Elorac, Inc., a rapidly growing specialty pharmaceutical company focused on the treatment of dermatological disorders, announced that the U.S. Food and Drug Administration (FDA) has granted Fast Track designation to the Company's naloxone topical lotion for the relief of pruritus in patients with cutaneous T-cell lymphoma (CTCL). There are currently no approved therapeutic treatment options available to patients and their physicians for pruritus in CTCL.

“Fast Track designation will help us to actively complete the development of this important new drug. We look forward to finalizing the design of, and then initiating, the Phase 3 pivotal program as soon as possible.”

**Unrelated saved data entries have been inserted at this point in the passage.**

-- ==== Sys2Proof/Config.lean ====
section
/-! DEFINITION. What the manual leaves open as a value, as opaque constants without a body: free values drawn one
after another (applied to the state's counter), and the cryptographic functions whose standards lie outside the
spec (SHAKE256, SLH-DSA verification, the log's keyed chain, the drive's keys). Nothing can evaluate them, so a
statement about them holds for every function. -/

namespace Sys2Proof.Config

/-- The `k`-th value the manual leaves open (log entry 1): the machine applies it to `State.free` and advances the
counter. -/
opaque freeValue : Nat → BitVec 64

/-- SHAKE256 with an output of the given number of bytes (R78, R89; FIPS 202 is not part of the spec). -/
opaque shake256 : List Byte → Nat → List Byte

/-- SLH-DSA-SHAKE-256s verification of public key, message and signature (R89; FIPS 205 is not part of the spec). -/
opaque slhDsaVerify : List Byte → List Byte → List Byte → Bool

/-- The 256-bit log key of Cairn (R676), derived from fuses; no register shows it. -/
opaque logKey : List Byte

/-- AES-256-XTS of the media data path under the key pair with this generation number (R581): the key is never visible. -/
opaque xts : Nat → Nat → List Byte → List Byte

/-- The six phase bits (U, V, W as R408 codes them) of a commutation step 0 to 5: the spec says only that the step names
the floating phase. -/
opaque phaseBits : Nat → BitVec 6

/-- Whether JESD79-5 allows a value at a data rate code in any speed bin, for CL (0), tRCD (1) or tRP (2) in clocks (R443; the
standard is not part of the spec). -/
opaque jedecTiming : Nat → Nat → Nat → Bool

/-- What an instruction code of the test access port selects: 1 SAMPLE, 2 EXTEST, else BYPASS (R56: the BSDL file gives the codes). -/
opaque tapCode : List Bool → BitVec 2

/-- What the instruction register of the test access port captures (R56: the BSDL file gives it). -/
opaque tapIrCapture : List Bool

/-- Tap `j` of phase `p` of the fractional delay filter, Q1.15 (R219: 64 phases, 8 taps, without their values). -/
opaque delayTap : Nat → Nat → BitVec 16

/-- Tap `j` of the timing interpolator at a fraction `p` of 64ths of a cell, Q1.15 (R215, R261: the filter is not given). -/
opaque interpTap : Nat → Nat → BitVec 16

/-- The unit of the timing error τ (R225), in 2^-64 cells: the manual gives none. -/
opaque timingScale : BitVec 64

/-- What one LLR step is worth in the detector's metric, in 2^-32 LSB² (R240: the manual gives no scale). -/
opaque llrUnit : BitVec 64

/-- Byte `k` of the PX84 LDPC exponent table, a data file that is not part of the spec (R242): a shift of 0 to 31, or 0xFF for an all-zero
block; any other value stands for 0xFF. -/
opaque ldpcExponent : Nat → BitVec 8

/-- Whether a loop value that lies between two steps of the register that shows it is shown as the upper one (R259 to R262: no rounding is
given). -/
opaque roundUp : Rat → Bool

end Sys2Proof.Config
end

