-- ==== Sys2Proof/Machine/RegMap.lean ====
section
/-! DEFINITION. The register window of chapter 22: every register of the list in R729 with the fields of its field map
(R8 types, R10 accepted encodings), the offset decoding of R717, and one name per field for the rest of the model. -/

namespace Sys2Proof.Machine

/-- The field types of R8. -/
inductive FieldType where
  | ro | rw | rw1c | rw1s | wo | rc | rwl
  deriving DecidableEq, Repr

/-- One field of a field map: its bits, its type and, where R10 applies, the ranges of encodings it accepts
(none listed: all). -/
structure FieldFmt where
  hi : Nat
  lo : Nat
  ty : FieldType
  ok : List (Nat × Nat)
  deriving DecidableEq, Repr

/-- The registers of R729; an indexed name stands for its whole array. -/
inductive RegName where
  | GLB_ID | GLB_REV | GLB_SIGNATURE | GLB_CAP0 | GLB_CAP1 | GLB_ABSENT_CNT
  | GLB_ABSENT_LAST | GLB_STRAPS | GLB_SCRATCH | EVT_ROUTE | EVT_STATUS | EVT_Q_STATUS
  | EVT_Q_CTRL | EVT_Q_DROPS | EVT_TQ_POP_LO | EVT_TQ_POP_HI | SEQ_PC | SEQ_SAFEPT
  | SEQ_FAULT | SEQ_PRIV_LOST | SEQ_MATCH | SEQ_MEND | IMG_BOOT_STATUS | IMG_SEQ_LO
  | IMG_SEQ_HI | IMG_SLOT_RESULT | IMG_LANE_BOOT | IMG_FUSE_KEYS | IMG_FLASH_SIZE | BUF_CONFIG
  | BUF_STATE | BUF_DEAD_REQ | BUF_BUCKET | BUF_TBUCKET | BUF_CNT_REPLAY_OK | BUF_CNT_CA_PARITY
  | BUF_CNT_CORRECTED | BUF_CNT_REBUILT | BUF_CNT_POISONED | BUF_CNT_HARD_FAULT | BUF_CNT_SHARD_VERIFY | BUF_POISON
  | BUF_RETIRE_STATUS | BUF_RETIRE_REQ | BUF_MARCH | BUF_FILL_MARK | BUF_INJECT | BUF_INJECT_ADDR
  | BUF_RETIRE | BMV_CH_CTRL | BMV_CH_STATUS | BMV_CH_RING_LO | BMV_CH_RING_HI | BMV_CH_RESULT
  | BMV_CH_CRC_LO | BMV_CH_CRC_HI | BMV_SH_CTL | BMV_SH_LEN | BMV_SH_SRC_LO | BMV_SH_SRC_HI
  | BMV_SH_DST_LO | BMV_SH_DST_HI | BMV_SH_SEED_LO | BMV_SH_SEED_HI | BMV_ACT_CTL | BMV_ACT_LEN
  | BMV_ACT_SRC_LO | BMV_ACT_SRC_HI | BMV_ACT_DST_LO | BMV_ACT_DST_HI | BMV_ACT_SEED_LO | BMV_ACT_SEED_HI
  | BMV_GSTATUS | BMV_SRAM | CACHE_STATUS | CACHE_DIRTY | CACHE_WUNC | CACHE_SCHED
  | CACHE_ADMIN | HIF_PORT | HIF_SATA | HIF_SATA_CRC | HIF_SLOTS | HIF_SLOT_PEAK
  | HIF_FETCH_SEQ_LO | HIF_FETCH_SEQ_HI | WHL_STATUS | WHL_SPEED | WHL_TARGET | WHL_OVERRIDE
  | WHL_DRIVE | WHL_POLICY | WHL_CNT_ML_CRC | WHL_CNT_ML_SEQ | WHL_CNT_LINK_DOWN | WHL_CNT_START_FAIL
  | WHL_REG_ACCESS | KLN_STATUS | KLN_TEMP | KLN_PEAK | KLN_HOLD | LKO_STATUS
  | LKO_LANE | LKO_OSC | LKO_TRIP | LKO_LIMITS | LKO_SELFTEST | LKO_CNT_WG_CUT
  | CRN_STATUS | CRN_LAST_SEQ_LO | CRN_LAST_SEQ_HI | CRN_COMMIT_LO | CRN_COMMIT_HI | CRN_BREAK_LO
  | CRN_BREAK_HI | CRN_OPTIME_LO | CRN_OPTIME_HI | CRN_NONCE_LO | CRN_NONCE_HI | CRN_PCYC
  | CRN_FLUSH | CRN_MISSED | SBD_STATUS | SBD_ADDR | SBD_GATE | SBD_CNT_MCTP_ERR
  | PWR_AVS_CTRL | PWR_AVS_STATUS | PWR_GATE_IDLE | PWR_GATE_STATUS | CHN_CTRL | CHN_STATUS
  | CHN_ACTIVE | CHN_ITER_LIMIT | CHN_LOOP_FREEZE | CHN_AGC | CHN_ASYM | CHN_TIMING
  | CHN_EQ_MSE | CHN_CNT_READ | CHN_CNT_FIRST_PASS | CHN_CNT_FAIL | CHN_CNT_CRC | CHN_CNT_BANK_CUT
  | CHN_CNT_OVERRUN | CHN_ITER_HIST | CHN_MARGIN_CTRL | CHN_MARGIN_SECT | CHN_MARGIN_BITS_LO | CHN_MARGIN_BITS_HI
  | CHN_MARGIN_MSE | CHN_RCV_STATUS | CHN_RCV_ELAPSED | CHN_RCV_OK | CHN_RCV_UNREC | CHN_RCV_TIMEOUT
  | CHN_RCV_PENDING | FMT_SYNC_CTRL | FMT_FRAME_STATUS | FMT_WRITE_CTRL | FMT_CNT_REFRAME | FMT_CNT_BACKUP_ONLY
  | FMT_CNT_BACKUP_MISSED | FMT_CNT_NO_SYNC | FMT_PSP_ACCESS | FMT_MTS_STATUS | SVE_CTRL | SVE_STATUS
  | SVE_PES | SVE_OUTPUT | SVE_INTEG | SVE_TF_OFFSET | SVE_BAND | SVE_CNT_SAT
  | SVE_CNT_INVALID | SVE_CNT_LATE | SVE_CNT_SWAP | SVE_INJ_CTRL | SVE_INJ_FREQ | SVE_INJ_SWEEP
  | SVE_CAP_CTRL | SVE_CAP_COUNT | SVE_CAP_STATUS | SVE_SHADOW | SVE_ACTIVE | SVE_CAPTURE
  | SEK_CMD | SEK_STATUS | SEK_PLAN_A | SEK_PLAN_V | SEK_POS_LO | SEK_POS_HI
  | SEK_DEMOD | SEK_WEDGE | SEK_CNT_NO_SAM | SEK_CNT_WEDGE_ERR | SEK_CNT_TRACK_ERR | SEK_CNT_LOW_AMP
  | SEK_CNT_DEFER
  deriving DecidableEq, Repr

/-- One row of the register list: where the array starts, its steps and counts (two levels), whether it repeats in
every lane window (the base is then lane 0's), and its fields. -/
structure RegRow where
  name : RegName
  base : Nat
  stride : Nat
  count : Nat
  stride2 : Nat
  count2 : Nat
  lane : Bool
  fields : List FieldFmt
  deriving DecidableEq, Repr
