-- ==== Sys2Proof/Machine/Layout.lean ====
section
/-! DEFINITION. How blocks reach media (R574 to R578): the logical space of a lane, its spare tracks, and the mapping of
namespace LBAs to lanes and physical block addresses. -/

namespace Sys2Proof.Machine

/-- Data cells of a wedge interval (R270, R379). -/
def dataCells (c : Nat) : Nat := c - c * 7 / 100 - 64

/-- One zone of a surface (R577): head, zone number, first track, tracks, spare tracks, data sectors per track, and the
group size and parity sectors of its track parity (0 where it has none). -/
structure Zone where
  head : Nat
  zone : Nat
  start : Nat
  tracks : Nat
  spares : Nat
  perTrack : Nat
  grp : Nat
  par : Nat
  deriving DecidableEq, Repr

/-- The slot of the `j`-th data sector of a track (R282). -/
def Zone.slot (z : Zone) (j : Nat) : Nat := if z.par = 0 then j else j / z.grp * (z.grp + z.par) + j % z.grp

/-- The place of a slot among the data sectors of its track; none for a parity slot. -/
def Zone.unslot (z : Zone) (slot : Nat) : Option Nat :=
  if z.par = 0 then (if slot < z.perTrack then some slot else none)
  else if slot % (z.grp + z.par) < z.grp then some (slot / (z.grp + z.par) * z.grp + slot % (z.grp + z.par)) else none

/-- Whether track `i` of the zone is a spare track (R577). -/
def Zone.isSpare (z : Zone) (i : Nat) : Bool := decide (i * z.spares / z.tracks < (i + 1) * z.spares / z.tracks)

/-- Data sectors of the zone outside its spare tracks. -/
def Zone.blocks (z : Zone) : Nat := (z.tracks - z.spares) * z.perTrack

/-- The `j`-th data sector of the zone in track and slot order, spare tracks skipped: its track is the
`j / perTrack`-th that is not spare. -/
def Zone.pba (z : Zone) (j : Nat) : Nat :=
  pbaOf z.head (z.start + j / z.perTrack * z.tracks / (z.tracks - z.spares)) (z.slot (j % z.perTrack))

/-- The `k`-th spare sector of the zone in track and slot order. -/
def Zone.sparePba (z : Zone) (k : Nat) : Nat :=
  pbaOf z.head (z.start + (ceilDiv ((k / z.perTrack + 1) * z.tracks) z.spares - 1)) (z.slot (k % z.perTrack))

/-- The place of a PBA among the zone's data sectors, where it is one outside the spare tracks. -/
def Zone.index (z : Zone) (pba : Nat) : Option Nat :=
  let i := pbaTrack pba - z.start
  if pbaHead pba = z.head ∧ z.start ≤ pbaTrack pba ∧ i < z.tracks ∧ !z.isSpare i then
    (z.unslot (pbaSlot pba)).map fun k => (i - i * z.spares / z.tracks) * z.perTrack + k
  else none

/-- The zones of a surface in track order (R234), with the spare tracks of `permille` (R577). -/
def surfaceZones (geo zones : List Byte) (tp : Bool) (permille h : Nat) : List Zone :=
  (List.range (zonesOfHead zones h).length).filterMap fun z =>
    (zoneEntry zones h z).map fun o =>
      let start := u32 zones (o + 4) % 2 ^ 22
      let next := match zoneEntry zones h (z + 1) with
        | some p => u32 zones (p + 4) % 2 ^ 22
        | none => lastTrack geo h + 1
      let n := next - start
      let spt := u16 zones (o + 0x0C)
      let par := if tp ∧ bit (u8 zones (o + 2)) 0 then u8 zones (o + 3) else 0
      let grp := if par = 0 then 0 else u8 zones (o + 0x0E)
      { head := h, zone := z, start := start, tracks := n, spares := ceilDiv (n * permille) 1000,
        perTrack := if par = 0 then spt else spt / (grp + par) * grp, grp := grp, par := par }

/-- The zones of a lane in head and track order. -/
def laneZones (geo zones : List Byte) (tp : Bool) (permille n : Nat) : List Zone :=
  (headsOf geo n).flatMap (surfaceZones geo zones tp permille)

/-- The `k`-th data sector of zones in order, listed defects included. -/
def rawPba : List Zone → Nat → Option Nat
  | [], _ => none
  | z :: t, k => if k < z.blocks then some (z.pba k) else rawPba t (k - z.blocks)

/-- The place of a PBA in that order. -/
def rawIndex : List Zone → Nat → Option Nat
  | [], _ => none
  | z :: t, p =>
    match z.index p with
    | some j => some j
    | none => (rawIndex t p).map (· + z.blocks)

/-- The places of the data sectors of the group in whose slots a PBA lies, as the first and one past the last (R282). -/
def Zone.group (z : Zone) (pba : Nat) : Option (Nat × Nat) :=
  let i := pbaTrack pba - z.start
  if pbaHead pba = z.head ∧ z.start ≤ pbaTrack pba ∧ i < z.tracks ∧ !z.isSpare i ∧ z.par ≠ 0 then
    let a := (i - i * z.spares / z.tracks) * z.perTrack + pbaSlot pba / (z.grp + z.par) * z.grp
    some (a, a + z.grp)
  else none

/-- The same places among the lane's data sectors. -/
def rawGroup : List Zone → Nat → Option (Nat × Nat)
  | [], _ => none
  | z :: t, p =>
    match z.group p with
    | some g => some g
    | none => (rawGroup t p).map fun g => (g.1 + z.blocks, g.2 + z.blocks)

/-- Insert into a rising list. -/
def insertRising (x : Nat) : List Nat → List Nat
  | [] => [x]
  | y :: t => if x < y then x :: y :: t else if x = y then y :: t else y :: insertRising x t

/-- The places of the listed defects among the data sectors, rising. -/
def defectPlaces (zs : List Zone) (defects : List Nat) : List Nat :=
  (defects.filterMap (rawIndex zs)).foldl (fun l x => insertRising x l) []

/-- Blocks of a lane's logical space (R577). -/
def laneBlocks (zs : List Zone) (defects : List Nat) : Nat :=
  zs.foldl (fun k z => k + z.blocks) 0 - (defectPlaces zs defects).length

/-- The PBA of block `k` of the logical space. -/
def lanePba (zs : List Zone) (defects : List Nat) (k : Nat) : Option Nat :=
  rawPba zs ((defectPlaces zs defects).foldl (fun k d => if d ≤ k then k + 1 else k) k)

/-- The block of the logical space at a PBA. -/
def laneIndex (zs : List Zone) (defects : List Nat) (p : Nat) : Option Nat :=
  if defects.contains p then none
  else (rawIndex zs p).map fun i => i - ((defectPlaces zs defects).filter (· < i)).length

/-! ## Namespaces -/

/-- A namespace as formed (R575, R576): layout, band size, blocks, its lanes' (lane, first block, blocks), and FLAGS. -/
structure NsMap where
  layout : Nat
  band : Nat
  blocks : Nat
  parts : List (Nat × Nat × Nat)
  flags : Nat
  deriving DecidableEq, Repr

/-- Take the space of a UNIFIED namespace lane by lane. -/
def takeUnified (left : Nat → Nat) : List Nat → Nat → List (Nat × Nat)
  | [], _ => []
  | l :: t, need =>
    if need = 0 then []
    else if left l = 0 then takeUnified left t need
    else (l, min need (left l)) :: takeUnified left t (need - min need (left l))

/-- Form one namespace from its 32-byte entry over the usable lanes, given the blocks taken so far (R576). -/
def formNs (space taken : Nat → Nat) (used : Nat → Bool) (e : List Byte) : Option NsMap :=
  let lanes := (List.range 4).filter fun l => bit (u8 e 1) l && used l
  let left := fun l => space l - taken l
  let b := u64 e 8
  let band := u32 e 4
  let k := lanes.length
  if k = 0 then none
  else
    match u8 e 0 with
    | 1 =>
      let l := lanes.headD 0
      let n := if b = 0 then left l else b
      if n = 0 ∨ left l < n then none else some ⟨1, 0, n, [(l, taken l, n)], u8 e 2⟩
    | 2 =>
      let least := lanes.foldl (fun m l => min m (left l)) (left (lanes.headD 0))
      let n := if b = 0 then k * least / (k * band) * (k * band) else b
      if n = 0 ∨ band = 0 ∨ n % (k * band) ≠ 0 ∨ least < n / k then none
      else some ⟨2, band, n, lanes.map fun l => (l, taken l, n / k), u8 e 2⟩
    | 3 =>
      let all := lanes.foldl (fun m l => m + left l) 0
      let n := if b = 0 then all else b
      if n = 0 ∨ all < n then none
      else some ⟨3, 0, n, (takeUnified left lanes n).map fun (l, c) => (l, taken l, c), u8 e 2⟩
    | _ => none

/-- Form the namespaces in entry order. -/
def formAll (space : Nat → Nat) (used : Nat → Bool) : List (List Byte) → (Nat → Nat) → Option (List NsMap)
  | [], _ => some []
  | e :: t, taken =>
    match formNs space taken used e with
    | none => none
    | some m =>
      let more := fun l => taken l + (m.parts.foldl (fun c p => if p.1 = l then c + p.2.2 else c) 0)
      (formAll space used t more).map (m :: ·)

/-- The default NAMESPACES entry (R575). -/
def defaultNs (crypt : Bool) : List Byte := [2, 0x0F, if crypt then 1 else 0, 0] ++ leBytes 4 64 ++ zeros 24

/-- The NS entries of a section; the default one where it is absent; lane 0 whole in compatibility mode (R574). -/
def nsEntries (sec : List Byte) (compat crypt : Bool) : List (List Byte) :=
  if compat then [[1, 1, 0, 0] ++ zeros 28]
  else if sec.isEmpty then [defaultNs crypt]
  else (List.range (u8 sec 0)).map fun i => (sec.drop (16 + 32 * i)).take 32

/-- Where an LBA of a namespace lies: lane and block of its logical space (R576). -/
def NsMap.locate (m : NsMap) (lba : Nat) : Option (Nat × Nat) :=
  if m.blocks ≤ lba then none
  else if m.layout = 2 then
    let b := lba / m.band
    let k := m.parts.length
    (m.parts[b % k]?).map fun (l, f, _) => (l, f + b / k * m.band + lba % m.band)
  else
    (m.parts.foldl (fun (r : Option (Nat × Nat) × Nat) (p : Nat × Nat × Nat) =>
      match r.1 with
      | some _ => r
      | none => if r.2 < p.2.2 then (some (p.1, p.2.1 + r.2), 0) else (none, r.2 - p.2.2)) (none, lba)).1

/-! ## On the state -/

/-- SPARE_PERMILLE in force (R574, R575). -/
def State.sparePermille (s : State) : Nat :=
  let sec := s.section secNamespaces
  if s.boot.compat ∨ sec.isEmpty then 10 else u8 sec 1

/-- SCHED_AGE_MS in force. -/
def State.schedAgeMs (s : State) : Nat :=
  let sec := s.section secNamespaces
  if s.boot.compat ∨ sec.isEmpty then 500 else u16 sec 2

/-- Whether track parity can be in use. -/
def State.tpUsable (s : State) : Bool := !s.boot.compat && bit s.cap0 8

/-- A lane by number. -/
def State.laneAt (s : State) (n : Nat) : LaneState := s.lanes.toList.getD n LaneState.reset

/-- The zones of a lane. -/
def State.laneZones (s : State) (n : Nat) : List Zone :=
  Machine.laneZones (s.section secGeometry) (s.section secZones) s.tpUsable s.sparePermille n

/-- Blocks of a lane's logical space. -/
def State.laneBlocks (s : State) (n : Nat) : Nat :=
  if s.used n then Machine.laneBlocks (s.laneZones n) (s.laneAt n).sys.defects else 0

/-- Spare sectors of a lane. -/
def State.laneSpares (s : State) (n : Nat) : Nat := (s.laneZones n).foldl (fun k z => k + z.spares * z.perTrack) 0

/-- The namespaces as formed. -/
def State.nsMaps (s : State) : List NsMap :=
  (formAll s.laneBlocks s.used (nsEntries (s.section secNamespaces) s.boot.compat (bit s.cap0 9)) fun _ => 0).getD []

/-- The map of a namespace identifier. -/
def State.nsMap (s : State) (ns : Nat) : Option NsMap := if ns = 0 then none else s.nsMaps[ns - 1]?

/-- Lane and PBA of a block of a namespace, after reallocation (R321, R577). -/
def State.blockAt (s : State) (ns lba : Nat) : Option (Nat × Nat) :=
  match (s.nsMap ns).bind (·.locate lba) with
  | none => none
  | some (l, k) =>
    (Machine.lanePba (s.laneZones l) (s.laneAt l).sys.defects k).map fun p =>
      (l, ((((s.laneAt l).rcv.remap.find? (·.1 == p)).map (·.2)).getD p))

/-- The namespace and LBA whose block lies at a block of a lane's logical space. -/
def NsMap.lbaOf (m : NsMap) (lane k : Nat) : Option Nat :=
  if m.layout = 2 then
    (m.parts.findIdx? (fun p => p.1 == lane)).bind fun r =>
      (m.parts[r]?).bind fun (_, f, c) =>
        if f ≤ k ∧ k < f + c then some (((k - f) / m.band * m.parts.length + r) * m.band + (k - f) % m.band) else none
  else
    (m.parts.foldl (fun (r : Option Nat × Nat) (p : Nat × Nat × Nat) =>
      match r.1 with
      | some _ => r
      | none => if p.1 = lane ∧ p.2.1 ≤ k ∧ k < p.2.1 + p.2.2 then (some (r.2 + (k - p.2.1)), 0)
          else (none, r.2 + p.2.2)) (none, 0)).1

/-- The namespace and LBA at a PBA, if it holds one (R620). -/
def State.lbaAt (s : State) (pba : Nat) : Option (Nat × Nat) :=
  let n := headLane (s.section secGeometry) (pbaHead pba)
  let home := (((s.laneAt n).rcv.remap.find? (·.2 == pba)).map (·.1)).getD pba
  match laneIndex (s.laneZones n) (s.laneAt n).sys.defects home with
  | none => none
  | some k => (s.nsMaps.zipIdx.findSome? fun (m, i) => (m.lbaOf n k).map fun x => (i + 1, x))

/-- Spare sectors of a zone in the order R577 gives them out, as many as may be needed. -/
def Zone.spareList (z : Zone) (need : Nat) : List Nat :=
  (List.range (min need (z.spares * z.perTrack))).map z.sparePba

/-- Zones of a surface in the order of nearness to zone number `z`, the lower first on a tie (R577). -/
def nearestZones (zs : List Zone) (z : Nat) : List Zone :=
  (List.range 65).flatMap fun d =>
    (zs.filter fun x => x.zone + d == z) ++ (if d = 0 then [] else zs.filter fun x => x.zone == z + d)

/-- The spare sector that takes a block (R577): its own zone, the nearest zones of its surface, then the lane's other
surfaces in head order. -/
def State.freeSpare (s : State) (n : Nat) (pba : Nat) : Option Nat :=
  let zs := s.laneZones n
  let l := s.laneAt n
  let own := ((zs.find? fun z => z.head == pbaHead pba && z.start ≤ pbaTrack pba &&
    pbaTrack pba < z.start + z.tracks).map (·.zone)).getD 0
  let heads := pbaHead pba :: (headsOf (s.section secGeometry) n).filter (· != pbaHead pba)
  let gone := l.rcv.remap.map (·.2) ++ l.rcv.grown ++ l.sys.defects
  heads.findSome? fun h => (nearestZones (zs.filter (·.head == h)) own).findSome? fun z =>
    (z.spareList (gone.length + 1)).find? fun p => !gone.contains p

end Sys2Proof.Machine
end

FDA describes Fast Track as "a process designed to facilitate the development and expedite the review of drugs to treat serious diseases and fill an unmet medical need. The purpose is to get important new drugs to the patient earlier." Fast Track designation offers the opportunity for earlier and more frequent interaction with FDA during a drug's development, as well as a greater likelihood of receiving priority review from FDA.

"We are very pleased that naloxone lotion has been awarded Fast Track designation. The FDA's decision reflects the seriousness of pruritus associated with CTCL and the unmet medical need faced by patients suffering from this condition," said Dr. Jeffrey Bernstein, Elorac's President and Chief Executive Officer. "We are excited about the prospect of expediting clinical development and speeding the time to market for naloxone lotion, as a result of Fast Track designation."

Dr. John Kallal, Elorac's Vice President of Medical Affairs added, "Fast Track designation will help us to actively complete the development of this important new drug. We look forward to finalizing the design of, and then initiating, the Phase 3 pivotal program as soon as possible."

Elorac previously received Orphan Drug Designation for naloxone lotion from both FDA and the European Medicines Agency. Elorac holds worldwide marketing rights to naloxone lotion.